What Now (and What's New) For The Peace Movement?

Amy Quinn
March 09, 2005

TomPaine.com

Polls in recent weeks show a full 59 percent of
Americans are now in favor of withdrawing U.S. troops
from Iraq. But they're not acting on this view, in part
because they worry about the potential for even greater
chaos following a U.S. exit. The task for the peace
movement--responsible for the huge public
demonstrations against a war in Iraq in the days prior
to March 19, 2003--is speaking to these concerns as it
mobilizes untapped public sentiment against the
occupation.

In the six months leading up to the invasion of Iraq,
the United States erupted in a display of citizen
dissent not seen since the Vietnam War era. Now, almost
two years later, the majority of the American public
view Iraq as a train wreck. Yet public outrage about
this war's seemingly endless tragedy has remained
largely under the radar.

To turn up the volume and power of voices calling for
an end to the U.S. war and occupation, the same
organizations behind the massive rallies of 2003 and
2004 are planning a fresh strategy for engaging the
public in constructive action on Iraq.

With the backdrop of an escalating war that's ravaging
Iraq, destabilizing U.S. communities, and sowing seeds
of resentment against the United States around the
world, United for Peace and Justice--the nation's
largest peace coalition--assembled 500 delegates over
President's Day weekend in St. Louis to chart a roadmap
for the next year to bolster and build the U.S. peace
and justice movement. The assembly whittled dozens of
proposals from member groups down to a powerful action
plan to bolster the movement to end the war. A set of
priorities emerged that maximizes the White House
vulnerabilities generated by the Iraq War and sets a
proactive agenda of alternatives to the Bush
administration's belligerent policies.

Building A Plan

First, the assembly affirmed that we must broaden and
deepen our base to catalyze public sentiment for
bringing the troops home to reach a tipping point.
According to a recent NBC/Wall Street Journal poll
taken after the Iraq elections, 59 percent of the
public believes the United States should pull its
troops out of Iraq in the next year. Yet the ranks of
those actively demanding that the president produce an
exit strategy from Iraq are slim. The peace movement
must find fresh ways to stir untapped allies so that,
in the words of Dr. Martin Luther King, our conscience
leaves us "no other choice" but to act.

Second, we must support and amplify the pressure coming
from within the ranks of the military. Military
families and veterans hold the moral authority to
successfully communicate with the U.S. public the
reality on the ground in Iraq and the disillusion
soldiers are facing. Iraq War veterans and military
families need help putting a human face on the 1,500
soldiers who have been sent to their graves and the
thousands more who are suffering the physical and
mental scars of war. It's also crucial to expose how
the war has dangerously overextended the U.S. military,
the National Guard and our military reserve units.

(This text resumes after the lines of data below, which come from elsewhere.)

-- ==== Sys2Proof/Laws/Exec.lean ====
section
/-! SUPPORT. What any command can do, said once: the parts of the state that no issue step and no poll
step touches, and the two things that only one command does (storing, and changing a tag). -/

namespace Sys2Proof.Machine

/-- What every issue step and every poll step keeps: the launch parameters, the pending latches, the
model's own fields, and the log written so far. -/
structure Keeps (s t : State) : Prop where
  params : t.params = s.params
  nvicPend : t.nvicPend = s.nvicPend
  sched : t.sched = s.sched
  pickIdx : t.pickIdx = s.pickIdx
  drawIdx : t.drawIdx = s.drawIdx
  log : ∃ es, t.log = s.log ++ es

theorem keeps_refl (s : State) : Keeps s s := ⟨rfl, rfl, rfl, rfl, rfl, [], by simp⟩

theorem keeps_withFault (s : State) (r : FaultRecord) : Keeps s (s.withFault r) :=
  ⟨rfl, rfl, rfl, rfl, rfl, [], by simp⟩

/-- A fault keeps everything else. -/
theorem keeps_raise {s t : State} {code : FaultCode} {w : Word} (h : raise s code w = .next t) :
    Keeps s t := by
  cases h
  exact keeps_withFault s _

theorem keeps_onChannel {s t : State} {w : Word} {c : Chan} {allowed : Status → Bool}
    {k : StepResult} (h : onChannel s w c allowed k = .next t)
    (hk : k = .next t → Keeps s t) : Keeps s t := by
  rcases onChannel_cases h with ⟨r, rfl⟩ | ⟨_, _, _, _, e⟩
  · exact keeps_withFault s r
  · exact hk e

theorem pollStep_keeps (s : State) (h : Hold) : Keeps s (pollStep s h) := by
  cases h <;> simp only [pollStep, pollInit, pollReset, pollFree, pollWait, endHold] <;> split <;>
    constructor <;> simp

theorem exec_keeps {i : Instr} {s t : State} (h : exec i s = .next t) : Keeps s t := by
  cases i <;> simp only [exec] at h
  case split =>
    unfold execSplit at h
    split at h
    · exact keeps_raise h
    split at h <;> cases h <;> constructor <;> simp
  case init => exact keeps_onChannel h fun e => by cases e; constructor <;> simp [issueReset]
  case reset => exact keeps_onChannel h fun e => by cases e; constructor <;> simp [issueReset]
  case setburst =>
    unfold execSetburst at h
    dsimp only at h
    split at h
    · exact keeps_raise h
    · exact keeps_onChannel h fun e => by cases e; constructor <;> simp
  case setthr =>
    unfold execSetthr at h
    dsimp only at h
    split at h
    · exact keeps_raise h
    · exact keeps_onChannel h fun e => by cases e; constructor <;> simp
  case start =>
    unfold execStart at h
    dsimp only at h
    split at h
    · exact keeps_raise h
    · refine keeps_onChannel h fun e => ?_
      cases e
      unfold logStart
      constructor <;> simp <;> split <;> simp
  case xferdone => exact keeps_onChannel h fun e => by cases e; constructor <;> simp
  case free => exact keeps_onChannel h fun e => by cases e; constructor <;> simp
  case restart => exact keeps_onChannel h fun e => by cases e; constructor <;> simp
  case bind =>
    refine keeps_onChannel h fun e => ?_
    split at e
    · exact keeps_raise e
    split at e
    · exact keeps_raise e
    · cases e
      constructor <;> simp
  case wait =>
    refine keeps_onChannel h fun e => ?_
    split at e
    · exact keeps_raise e
    · cases e
      constructor <;> simp
  case memrd =>
    unfold execMemrd at h
    dsimp only at h
    (repeat' split at h) <;> first | exact keeps_raise h | (cases h; constructor <;> simp)
  case memwr =>
    unfold execMemwr at h
    dsimp only at h
    (repeat' split at h) <;> first | exact keeps_raise h | (cases h; constructor <;> simp)
  case intenset => exact keeps_onChannel h fun e => by cases e; constructor <;> simp
  case intenclr => exact keeps_onChannel h fun e => by cases e; constructor <;> simp
  case chkclr => exact keeps_onChannel h fun e => by cases e; constructor <;> simp
  case callback =>
    refine keeps_onChannel h fun e => ?_
    cases e
    constructor <;> simp <;> split <;> simp
  case csenter => cases h; constructor <;> simp
  case csexit =>
    unfold execCsexit at h
    split at h
    · exact keeps_raise h
    split at h
    · exact keeps_raise h
    · cases h
      constructor <;> simp
  case cellput =>
    unfold execCellput at h
    (repeat' split at h) <;> first | exact keeps_raise h | (cases h; constructor <;> simp)
  case cellborrow =>
    unfold execCellborrow at h
    (repeat' split at h) <;> first | exact keeps_raise h | (cases h; constructor <;> simp)
  case cellrelease =>
    unfold execCellrelease at h
    (repeat' split at h) <;> first | exact keeps_raise h | (cases h; constructor <;> simp)
  case iret =>
    unfold execIret at h
    (repeat' split at h) <;> first | exact keeps_raise h | (cases h; constructor <;> simp)

/-- Only MEMWR of the commands changes `Mem` (R73). -/
theorem exec_mem {i : Instr} {s t : State} (h : exec i s = .next t) :
    t.mem = s.mem ∨ ∃ size addr data n, i = .memwr size addr data
      ∧ t.mem = memWrite s.mem addr n data := by
  have hr : ∀ {code w}, raise s code w = .next t → t.mem = s.mem := by
    intro code w h
    cases h
    rfl
  have hch : ∀ {w c allowed k}, onChannel s w c allowed k = .next t →
      (k = .next t → t.mem = s.mem) → t.mem = s.mem := by
    intro w c allowed k h hk
    rcases onChannel_cases h with ⟨r, rfl⟩ | ⟨_, _, _, _, e⟩
    · rfl
    · exact hk e
  cases i <;> simp only [exec] at h
  case memwr =>
    unfold execMemwr at h
    dsimp only at h
    split at h
    · exact .inl (hr h)
    next n _ =>
      (repeat' split at h) <;>
        first | exact .inl (hr h) | (cases h; exact .inr ⟨_, _, _, n, rfl, by simp⟩)
  all_goals left
  case split =>
    unfold execSplit at h
    split at h
    · exact hr h
    split at h <;> cases h <;> simp
  case init => exact hch h fun e => by cases e; simp [issueReset]
  case reset => exact hch h fun e => by cases e; simp [issueReset]
  case setburst =>
    unfold execSetburst at h
    dsimp only at h
    split at h
    · exact hr h
    · exact hch h fun e => by cases e; simp
  case setthr =>
    unfold execSetthr at h
    dsimp only at h
    split at h
    · exact hr h
    · exact hch h fun e => by cases e; simp
  case start =>
    unfold execStart at h
    dsimp only at h
    split at h
    · exact hr h
    · refine hch h fun e => ?_
      cases e
      unfold logStart
      simp
      split <;> simp
  case xferdone => exact hch h fun e => by cases e; simp
  case free => exact hch h fun e => by cases e; simp
  case restart => exact hch h fun e => by cases e; simp
  case bind =>
    refine hch h fun e => ?_
    split at e
    · exact hr e
    split at e
    · exact hr e
    · cases e
      simp
  case wait =>
    refine hch h fun e => ?_
    split at e
    · exact hr e
    · cases e
      simp
  case memrd =>
    unfold execMemrd at h
    dsimp only at h
    (repeat' split at h) <;> first | exact hr h | (cases h; simp)
  case intenset => exact hch h fun e => by cases e; simp
  case intenclr => exact hch h fun e => by cases e; simp
  case chkclr => exact hch h fun e => by cases e; simp
  case callback =>
    refine hch h fun e => ?_
    cases e
    simp
    split <;> simp
  case csenter => cases h; simp
  case csexit =>
    unfold execCsexit at h
    split at h
    · exact hr h
    split at h
    · exact hr h
    · cases h
      simp
  case cellput =>
    unfold execCellput at h
    (repeat' split at h) <;> first | exact hr h | (cases h; simp)
  case cellborrow =>
    unfold execCellborrow at h
    (repeat' split at h) <;> first | exact hr h | (cases h; simp)
  case cellrelease =>
    unfold execCellrelease at h
    (repeat' split at h) <;> first | exact hr h | (cases h; simp)
  case iret =>
    unfold execIret at h
    (repeat' split at h) <;> first | exact hr h | (cases h; simp)

theorem pollStep_mem (s : State) (h : Hold) : (pollStep s h).mem = s.mem := by
  cases h <;> simp only [pollStep, pollInit, pollReset, pollFree, pollWait, endHold] <;> split <;> simp

/-! ### What any enabled pick can do -/

/-- The step of the context, before the latches: it keeps what `Keeps` says, and changes `Mem` only by
a MEMWR that was fetched. -/
theorem contextStep_cases {s t : State} (h : contextStep s = .next t) :
    Keeps s t ∧ (t.mem = s.mem ∨
      ∃ size addr data n rest, s.cur.hold = none
        ∧ decode (fetchWords s) = .ok (.memwr size addr data) rest
        ∧ t.mem = memWrite s.mem addr n data) := by
  unfold contextStep at h
  split at h
  · cases h
    exact ⟨pollStep_keeps _ _, .inl (pollStep_mem _ _)⟩
  next hh =>
    unfold issueStep at h
    split at h
    · cases h
      exact ⟨keeps_withFault _ _, .inl rfl⟩
    next hw =>
      split at h
      next i rest hd =>
        refine ⟨exec_keeps h, ?_⟩
        rcases exec_mem h with hm | ⟨size, addr, data, n, rfl, hm⟩
        · exact .inl hm
        · exact .inr ⟨size, addr, data, n, rest, hh, by rw [hw]; exact hd, hm⟩
      next =>
        cases h
        exact ⟨keeps_withFault _ _, .inl rfl⟩

/-- Every enabled pick is the context, an entry, or an engine step of one channel. -/
theorem pickEffect_cases {s t : State} {p : Pick} (h : pickEffect s p = .next t) :
    (p = .context ∧ contextStep s = .next t)
      ∨ (∃ v, p = .entry v ∧ t = takeInterrupt s v)
      ∨ (∃ c, p ∈ enginePicks c ∧
          ∃ x m d f, t = { s.setCh c x with mem := m, drawIdx := d, fault := f }
            ∧ x.status = (s.ch c).status) := by
  have hp : ∀ c, p ∈ enginePicks c →
      ∃ x m d f, t = { s.setCh c x with mem := m, drawIdx := d, fault := f }
        ∧ x.status = (s.ch c).status := by
    intro c hp
    obtain ⟨x, m, d, f, e1, e2⟩ := engine_effect s c p hp
    rw [e1] at h
    exact ⟨x, m, d, f, (Host.Outcome.next.inj h).symm, e2⟩
  cases p with
  | context => exact .inl ⟨rfl, h⟩
  | entry v => exact .inr (.inl ⟨v, rfl, (Host.Outcome.next.inj h).symm⟩)
  | eRst c | eSwt c | ePtrig c | eBeat c | eErr c | eSusp c | eDack c =>
    exact .inr (.inr ⟨c, by simp [enginePicks], hp c (by simp [enginePicks])⟩)

end Sys2Proof.Machine
end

Third, we must seize on Bush's greatest vulnerability--
the war's astronomical cost, set to surpass $200
billion in the coming weeks.  Bush's mounting deficit
from reckless war spending is already squeezing out
community programs that serve millions.

And fourth, we must expose the hypocrisy of Bush's war
of liberation and present viable alternatives to
promote genuine democracy and economic sovereignty in
Iraq.

Back To Movement Roots

Founded in 2002, UFPJ is the glue that will continue to
link 1,400 organizations together around these
strategies to oppose Bush's Iraq War and its domestic
consequences. Since its inception, this diverse and
dynamic coalition has mobilized hundreds of thousands
of people through global demonstrations like the "World
Says No to War" actions on Feb. 15, 2003, national
actions such as the high-profile protests during the
Republican National Convention in August 2004, and
hundreds of smaller-scale actions that sustained
opposition to this war since 2003.

What's ahead for the peace movement? For our part, UFPJ
seeks to expand our base through a sustained education
campaign set to launch March 24, the 40th anniversary
of the first Vietnam teach-in.  Simultaneous teach-ins
will kickoff the campaign in Washington D.C.,
California, and at the site of the first Vietnam teach-
in in Ann Arbor, Michigan. Our goal is to generate
momentum and infrastructure for a long-term education
movement that promotes fresh models for reaching beyond
the choir to engage clergy, youth, immigrants and
others about the real axis of evil--racism, poverty and
war--set forth by Martin Luther King in 1967.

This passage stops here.